* What you are asked to do: Below are entries; output exactly the lines from the one with "exact ⟨_, execDync_bad htag⟩" to the one with "obtain ⟨e, he⟩ := exists_step_effect hc h", both included, and nothing else.
_ _ _ _ _ _ _
/-! ### One step answers -/

/-- Settles O10: taking the word and decoding it leaves `exec`. -/
theorem stepRunsTheDecodedCommand : Obligations.StepRunsTheDecodedCommand := fun _ _ _ _ => step_of_command

/-- Extraction answers when the container of the slot, if it holds one, has an answer. -/
theorem exists_extract_next {s : State} {cs : SlotId} {f : Container → Option Word48}
    (hf : ∀ c, s.slot cs = some c → ∃ r, f c = some r) : ∃ t, extract s cs f = .next t := by
  cases hc : s.slot cs with
  | none => exact ⟨_, extract_empty hc⟩
  | some c =>
    obtain ⟨r, hr⟩ := hf c hc
    exact ⟨_, extract_some hc hr⟩

/-- What a slot holds in a state with the invariant is in the domain of `unpack_bytes` (rules R25, R95). -/
theorem State.Inv.exists_unpackBytes {s : State} (hs : s.Inv) {j : SlotId} {c : Container} (hc : s.slot j = some c) :
    ∃ bytes, unpackBytes c.g (bits c.wt) = some bytes := by
  obtain ⟨⟨-, hsized, -⟩, -⟩ := hs j c hc
  exact unpackBytes_isSome_iff.2 hsized

/-- No command stops in a state with the invariant: only the four extractions could, and every slot is in their domain. -/
theorem exists_exec_next {s : State} (hs : s.Inv) (i : Instr) : ∃ t, exec i s = .next t := by
  cases i with
  | pack cd tag v =>
    cases htag : tagOk tag with
    | false => exact ⟨_, execPack_bad htag⟩
    | true =>
      by_cases hb : bits tag ≤ 32
      · obtain ⟨g, hg⟩ := pack_isSome_iff (v := v).2 hb
        exact ⟨_, execPack_ok htag hg⟩
      · exact ⟨_, execPack_overflow htag (by omega)⟩
  | tobytes cs =>
    refine exists_extract_next fun c hc => ?_
    obtain ⟨bytes, hbytes⟩ := hs.exists_unpackBytes hc
    exact ⟨_, tobytesResponse_eq hbytes⟩
  | tobyte cs =>
    refine exists_extract_next fun c hc => ?_
    obtain ⟨bytes, hbytes⟩ := hs.exists_unpackBytes hc
    exact ⟨_, tobyteResponse_eq hbytes⟩
  | tou32 cs =>
    refine exists_extract_next fun c hc => ?_
    obtain ⟨bytes, hbytes⟩ := hs.exists_unpackBytes hc
    exact ⟨_, tou32Response_eq hbytes⟩
  | rdgrp cs =>
    refine exists_extract_next fun c hc => ?_
    obtain ⟨⟨-, ⟨hb, hlen⟩, -⟩, -⟩ := hs cs c hc
    exact ⟨_, rdgrpResponse_eq (hlen ▸ ngroups_le_four hb)⟩
  | clone cd cs =>
    cases hc : s.slot cs with
    | none => exact ⟨_, execClone_empty hc⟩
    | some c => exact ⟨_, execClone_some hc⟩
  | wbits tag =>
    cases htag : tagOk tag with
    | false => exact ⟨_, execWbits_bad htag⟩
    | true => exact ⟨_, execWbits_ok htag⟩
  | dynq n => exact ⟨_, rfl⟩
  | dync tag =>
    cases htag : tagOk tag with
    | false => exact ⟨_, execDync_bad htag⟩
    | true => exact ⟨_, execDync_ok htag⟩

/-- No step stops in a state with the invariant (rules R116, R117). -/
theorem exists_step_next {s : State} (hs : s.Inv) : ∃ t, step s = .next t := by
  cases hc : s.commands with
  | nil => exact ⟨s, by simp [step, State.takeCommand_nil hc]⟩
  | cons w rest =>
    cases hd : decode w with
    | illegal why => exact ⟨_, step_of_illegal hc hd⟩
    | command i =>
      rw [step_of_command hc hd]
      exact exists_exec_next (hs.of_slots_eq (s.slot_with_commands rest)) i

/-- A step with a word presented takes that word and answers one response (rules R39, R50). -/
theorem step_takes_and_answers_one {s t : State} {w : Word48} {rest : List Word48} (hc : s.commands = w :: rest)
    (h : step s = .next t) : t.commands = rest ∧ ∃ r, t.responses = s.responses ++ [r] := by
  obtain ⟨e, he⟩ := exists_step_effect hc h
  obtain rfl := Host.Outcome.next.inj ((he s rest hc fun _ => rfl).symm.trans h)
  exact ⟨e.commands_apply _, e.response, e.responses_apply _⟩

/-! ### Runs over lists of commands -/

/-- Settles O7, by induction on the words still to come: the step answers, keeps the invariant, takes one and answers one. -/
theorem everyRunAnswersOneResponsePerCommand : Obligations.EveryRunAnswersOneResponsePerCommand := by
  intro s hs
  induction hc : s.commands generalizing s with
  | nil => exact ⟨s, [], rfl, hs, hc, by simp, rfl⟩
  | cons w rest ih =>
    obtain ⟨u, hu⟩ := exists_step_next hs
    obtain ⟨hrest, r, hr⟩ := step_takes_and_answers_one hc hu
    obtain ⟨t, answers, hrun, ht, hnil, hanswers, hlen⟩ := ih u (step_keeps_inv hs hu) hrest
    refine ⟨t, r :: answers, (run_succ_of_next hu).trans hrun, ht, hnil, ?_, by simp [hlen]⟩
    rw [hanswers, hr, List.append_assoc, List.singleton_append]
_ _ _ _ _ _ _
* Output:
    | false => exact ⟨_, execDync_bad htag⟩
    | true => exact ⟨_, execDync_ok htag⟩

/-- No step stops in a state with the invariant (rules R116, R117). -/
theorem exists_step_next {s : State} (hs : s.Inv) : ∃ t, step s = .next t := by
  cases hc : s.commands with
  | nil => exact ⟨s, by simp [step, State.takeCommand_nil hc]⟩
  | cons w rest =>
    cases hd : decode w with
    | illegal why => exact ⟨_, step_of_illegal hc hd⟩
    | command i =>
      rw [step_of_command hc hd]
      exact exists_exec_next (hs.of_slots_eq (s.slot_with_commands rest)) i

/-- A step with a word presented takes that word and answers one response (rules R39, R50). -/
theorem step_takes_and_answers_one {s t : State} {w : Word48} {rest : List Word48} (hc : s.commands = w :: rest)
    (h : step s = .next t) : t.commands = rest ∧ ∃ r, t.responses = s.responses ++ [r] := by
  obtain ⟨e, he⟩ := exists_step_effect hc h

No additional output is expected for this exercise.